# Problem requirements
Go through the lines below, tally those that include the word "takes", and give only the tally.

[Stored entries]
-- ==== Sys2Proof/Machine/Dispatch.lean ====
section
/-! DEFINITION. One arm for each command, in the order of the opcode table; each is one direct call of its meaning. -/
namespace Sys2Proof.Machine
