-- ==== Sys2Proof/Certificates/Slice0/Obligations.lean ====
section
/-! DEFINITION. The statements for the provers. Each is a proposition about the model; its docstring names the rules of
spec/ it formalises. -/

open Sys2Proof Sys2Proof.Machine

/-- R399, R406, R410: a write of DQ_TAIL, RQ_HEAD or TEXT_HEAD of an enabled ring takes the index modulo the ring's size,
and changes nothing else of the dispatch queue or the text ring.

R398, R400: a write of DQ_CTL with ENABLE enables a stopped queue whose size is in range; with a size out of range the
queue stays disabled; a write with ENABLE 0 resets head, tail and FAULT. The function's TDI leaves configuration writes
free. -/
def Obligations.QueuesAreDrivenByTheirRegisters : Prop :=
  (∀ (s : State) (fn q v t : Nat), fn < 128 → q < 64 →
    (((s.fn fn).dq q).enabled = true →
      Completes (.dqTailWrite fn q v t) s fun s' =>
        (s'.fn fn).dq q = { (s.fn fn).dq q with tail := v % 2 ^ 32 % 2 ^ ((s.fn fn).dq q).log2 }) ∧
    (((s.fn fn).rq q).enabled = true →
      Completes (.rqHeadWrite fn q v t) s fun s' =>
        ((s'.fn fn).rq q).head = v % 2 ^ 32 % 2 ^ ((s.fn fn).rq q).log2 ∧
        ((s'.fn fn).rq q).tail = ((s.fn fn).rq q).tail ∧ ((s'.fn fn).rq q).waiting = ((s.fn fn).rq q).waiting) ∧
    ((s.fn fn).text.enabled = true →
      Completes (.textHeadWrite fn v t) s fun s' =>
        (s'.fn fn).text = { (s.fn fn).text with head := v % 2 ^ 32 % 2 ^ (s.fn fn).text.log2 })) ∧
  (∀ (s : State) (fn q v t : Nat), fn < 128 → q < 64 → s.tdiLocked fn = false →
    (((s.fn fn).dq q).enabled = false → ((s.fn fn).dq q).fault = false → bitOf v 16 = true →
      6 ≤ fld v 4 0 → fld v 4 0 ≤ 16 →
      Completes (.dqCtlEnableWrite fn (.dispatch q) v t) s fun s' =>
        (s'.fn fn).dq q = { (s.fn fn).dq q with log2 := fld v 4 0, rq := fld v 13 8, enabled := true }) ∧
    (((s.fn fn).dq q).enabled = false → ((s.fn fn).dq q).fault = false → bitOf v 16 = true →
      fld v 4 0 < 6 ∨ 16 < fld v 4 0 →
      Completes (.dqCtlEnableWrite fn (.dispatch q) v t) s fun s' => ((s'.fn fn).dq q).enabled = false) ∧
    (((s.fn fn).dq q).enabled = true ∨ ((s.fn fn).dq q).fault = true → bitOf v 16 = false →
      Completes (.dqCtlEnableWrite fn (.dispatch q) v t) s fun s' =>
        ((s'.fn fn).dq q).enabled = false ∧ ((s'.fn fn).dq q).fault = false ∧
        ((s'.fn fn).dq q).head = 0 ∧ ((s'.fn fn).dq q).tail = 0))

/-- R399, R400, R403, R445, R449: on a package that is READY the port takes a whole frame that passes the header checks,
is not held for NOT_BEFORE and is not confidential: the head moves past it and is written to host memory, and the frame is in flight. A held frame is
forwarded at NOT_BEFORE.

R405, R406, R407: the oldest completion that waits is written at the queue's tail once there is room, with the queue's
phase; MOD_US raises the queue's vector while records are pending. -/
def Obligations.FramesAndRecordsPassTheQueues : Prop :=
  (∀ (s : State) (fn q t : Nat) (bs : List Byte) (slots seq : Nat), fn < 128 → q < 64 →
    (((s.fn fn).dq q).enabled = true → ((s.fn fn).dq q).fault = false → (s.fn fn).state = .enabled →
      ((s.fn fn).dq q).inFlight.length < 256 → s.boot.ready = true → s.security.conf = false →
      headerCheck (2 ^ ((s.fn fn).dq q).log2) (leAt bs 0 4) (parseFrame fn q ((s.fn fn).dq q).fetched bs) = .pass slots →
      (parseFrame fn q ((s.fn fn).dq q).fetched bs).timed = false → 0 < slots →
      slots ≤ (((s.fn fn).dq q).tail + 2 ^ ((s.fn fn).dq q).log2 - ((s.fn fn).dq q).head % 2 ^ ((s.fn fn).dq q).log2)
        % 2 ^ ((s.fn fn).dq q).log2 →
      Completes (.frameFetch fn q bs t) s fun s' =>
        (s'.fn fn).dq q = { (s.fn fn).dq q with
          head := (((s.fn fn).dq q).head + slots) % 2 ^ ((s.fn fn).dq q).log2
          fetched := ((s.fn fn).dq q).fetched + 1
          inFlight := ((s.fn fn).dq q).inFlight ++ [⟨parseFrame fn q ((s.fn fn).dq q).fetched bs, t, false⟩] } ∧
        s'.out = s.out ++ [.hostWrite fn ((s.fn fn).dq q).headAddr
          (leBytes 8 ((((s.fn fn).dq q).head + slots) % 2 ^ ((s.fn fn).dq q).log2))]) ∧
    Completes (.timedFrameRelease fn q seq t) s fun s' =>
      ∀ x ∈ ((s.fn fn).dq q).inFlight, x.frame.seq = seq → x.timed = true → x.frame.param ≤ t →
        { x with timed := false, stamp := t } ∈ ((s'.fn fn).dq q).inFlight) ∧
  (∀ (s : State) (fn q t : Nat), fn < 128 → q < 64 →
    (∀ (r : Record) (notify : Bool) (rest : List (Record × Bool)),
      ((s.fn fn).rq q).waiting = (r, notify) :: rest → (s.fn fn).hasRoom q r = true → r.text = [] →
      Completes (.statusRecordWrite fn q t) s fun s' =>
        Msg.record fn q ((s.fn fn).rq q).tail ((s.fn fn).rq q).phase 0 r ∈ s'.out ∧
        ((s'.fn fn).rq q).waiting = rest ∧
        ((s'.fn fn).rq q).tail = (((s.fn fn).rq q).tail + 1) % 2 ^ ((s.fn fn).rq q).log2) ∧
    (((s.fn fn).rq q).since ≠ 0 → ((s.fn fn).rq q).modUs ≠ 0 → ((s.fn fn).rq q).pendingRecords ≠ 0 →
      ((s.fn fn).rq q).since + ((s.fn fn).rq q).modUs * 1000 ≤ t →
      (s.fn fn).masked ((s.fn fn).rq q).vector = false →
      Completes (.modUsExpire fn q t) s fun s' =>
        s'.out = s.out ++ [.interrupt fn ((s.fn fn).rq q).vector] ∧ ((s'.fn fn).rq q).since = 0))
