-- ==== Sys2Proof/Laws/Lists.lean ====
section
/-! SUPPORT. The keyed lists that hold every table of the state (Machine/Bits.lean): what a lookup gives after a write. -/
namespace Sys2Proof

variable {α : Type}

@[simp] theorem aget_aset_same (l : List (Nat × α)) (k : Nat) (v : α) : aget (aset l k v) k = some v := by
  induction l with
  | nil => simp [aset, aget]
  | cons p l ih =>
    obtain ⟨j, w⟩ := p
    unfold aset
    split
    · simp [aget]
    · split
      · simp [aget]
      · have : j ≠ k := by omega
        simp [aget, this, ih]

theorem aget_aset_other (l : List (Nat × α)) {k x : Nat} (v : α) (h : x ≠ k) : aget (aset l k v) x = aget l x := by
  induction l with
  | nil => simp [aset, aget, h.symm]
  | cons p l ih =>
    obtain ⟨j, w⟩ := p
    unfold aset
    split
    · simp [aget, h.symm]
    · split
      · subst_vars; simp [aget, h.symm]
      · simp [aget, ih]

theorem aget_aset (l : List (Nat × α)) (k x : Nat) (v : α) :
    aget (aset l k v) x = if x = k then some v else aget l x := by
  split
  · subst_vars; exact aget_aset_same l _ v
  · exact aget_aset_other l v ‹_›

@[simp] theorem agetD_aset_same (l : List (Nat × α)) (k : Nat) (v d : α) : agetD (aset l k v) k d = v := by simp [agetD]

theorem agetD_aset_other (l : List (Nat × α)) {k x : Nat} (v d : α) (h : x ≠ k) : agetD (aset l k v) x d = agetD l x d := by
  simp [agetD, aget_aset_other l v h]

@[simp] theorem aget_adel_same (l : List (Nat × α)) (k : Nat) : aget (adel l k) k = none := by
  induction l with
  | nil => rfl
  | cons p l ih =>
    obtain ⟨j, w⟩ := p
    by_cases h : j = k
    · subst h; simpa [adel] using ih
    · simpa [adel, aget, h] using ih

theorem aget_adel_other (l : List (Nat × α)) {k x : Nat} (h : x ≠ k) : aget (adel l k) x = aget l x := by
  induction l with
  | nil => rfl
  | cons p l ih =>
    obtain ⟨j, w⟩ := p
    by_cases hj : j = k
    · subst hj; simp only [adel, List.filter_cons] at *; simp [aget, h.symm, ih]
    · by_cases hx : j = x
      · subst hx; simp [adel, aget, hj]
      · simp only [adel, List.filter_cons] at *; simp [aget, hj, hx, ih]

theorem aget_adel (l : List (Nat × α)) (k x : Nat) : aget (adel l k) x = if x = k then none else aget l x := by
  split
  · subst_vars; exact aget_adel_same l _
  · exact aget_adel_other l ‹_›

theorem aget_aupd (l : List (Nat × α)) (k x : Nat) (f : α → α) :
    aget (aupd l k f) x = if x = k then (aget l x).map f else aget l x := by
  induction l with
  | nil => simp [aupd, aget]
  | cons p l ih =>
    obtain ⟨j, w⟩ := p
    by_cases hj : j = x <;> by_cases hk : j = k <;> simp_all [aupd, aget]

/-- The keys of a list rise strictly, each above `n`. -/
def KeysAbove : Nat → List (Nat × α) → Prop
  | _, [] => True
  | n, (k, _) :: l => n ≤ k ∧ KeysAbove (k + 1) l

theorem KeysAbove.mono {n m : Nat} {l : List (Nat × α)} (h : KeysAbove m l) (hn : n ≤ m) : KeysAbove n l := by
  cases l with
  | nil => trivial
  | cons p l => exact ⟨le_trans hn h.1, h.2⟩

theorem KeysAbove.aset {n k : Nat} {l : List (Nat × α)} (h : KeysAbove n l) (hk : n ≤ k) (v : α) :
    KeysAbove n (aset l k v) := by
  induction l generalizing n with
  | nil => exact ⟨hk, trivial⟩
  | cons p l ih =>
    obtain ⟨j, w⟩ := p
    unfold Sys2Proof.aset
    split
    · exact ⟨hk, by omega, h.2⟩
    · split
      · subst_vars; exact ⟨h.1, h.2⟩
      · exact ⟨h.1, ih h.2 (by omega)⟩

theorem KeysAbove.filter {n : Nat} {l : List (Nat × α)} (h : KeysAbove n l) (p : Nat × α → Bool) :
    KeysAbove n (l.filter p) := by
  induction l generalizing n with
  | nil => trivial
  | cons q l ih =>
    rw [List.filter_cons]
    split
    · exact ⟨h.1, ih h.2⟩
    · exact (ih h.2).mono (by have := h.1; omega)

/-- A key above every key of a list is not in it. -/
theorem KeysAbove.aget_lt {n x : Nat} {l : List (Nat × α)} (h : KeysAbove n l) (hx : x < n) : aget l x = none := by
  induction l generalizing n with
  | nil => rfl
  | cons q l ih =>
    obtain ⟨j, w⟩ := q
    have := h.1
    have hj : ¬ j = x := by omega
    simp only [aget, hj, if_false]
    exact ih h.2 (by omega)

/-- In a list of rising keys a lookup through a filter on keys is the lookup where the key passes. -/
theorem KeysAbove.aget_filter {n x : Nat} {l : List (Nat × α)} (h : KeysAbove n l) (p : Nat → Bool) :
    aget (l.filter fun c => p c.1) x = if p x then aget l x else none := by
  induction l generalizing n with
  | nil => simp [aget]
  | cons q l ih =>
    obtain ⟨j, w⟩ := q
    rw [List.filter_cons]
    by_cases hj : j = x
    · subst hj
      by_cases hp : p j
      · simp [hp, aget]
      · have := ih h.2
        simp_all
    · by_cases hp : p j
      · simp only [hp, if_true, aget, hj, if_false]; exact ih h.2
      · simp only [hp, aget, hj, if_false]; simpa using ih h.2

end Sys2Proof
end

# Answer section
2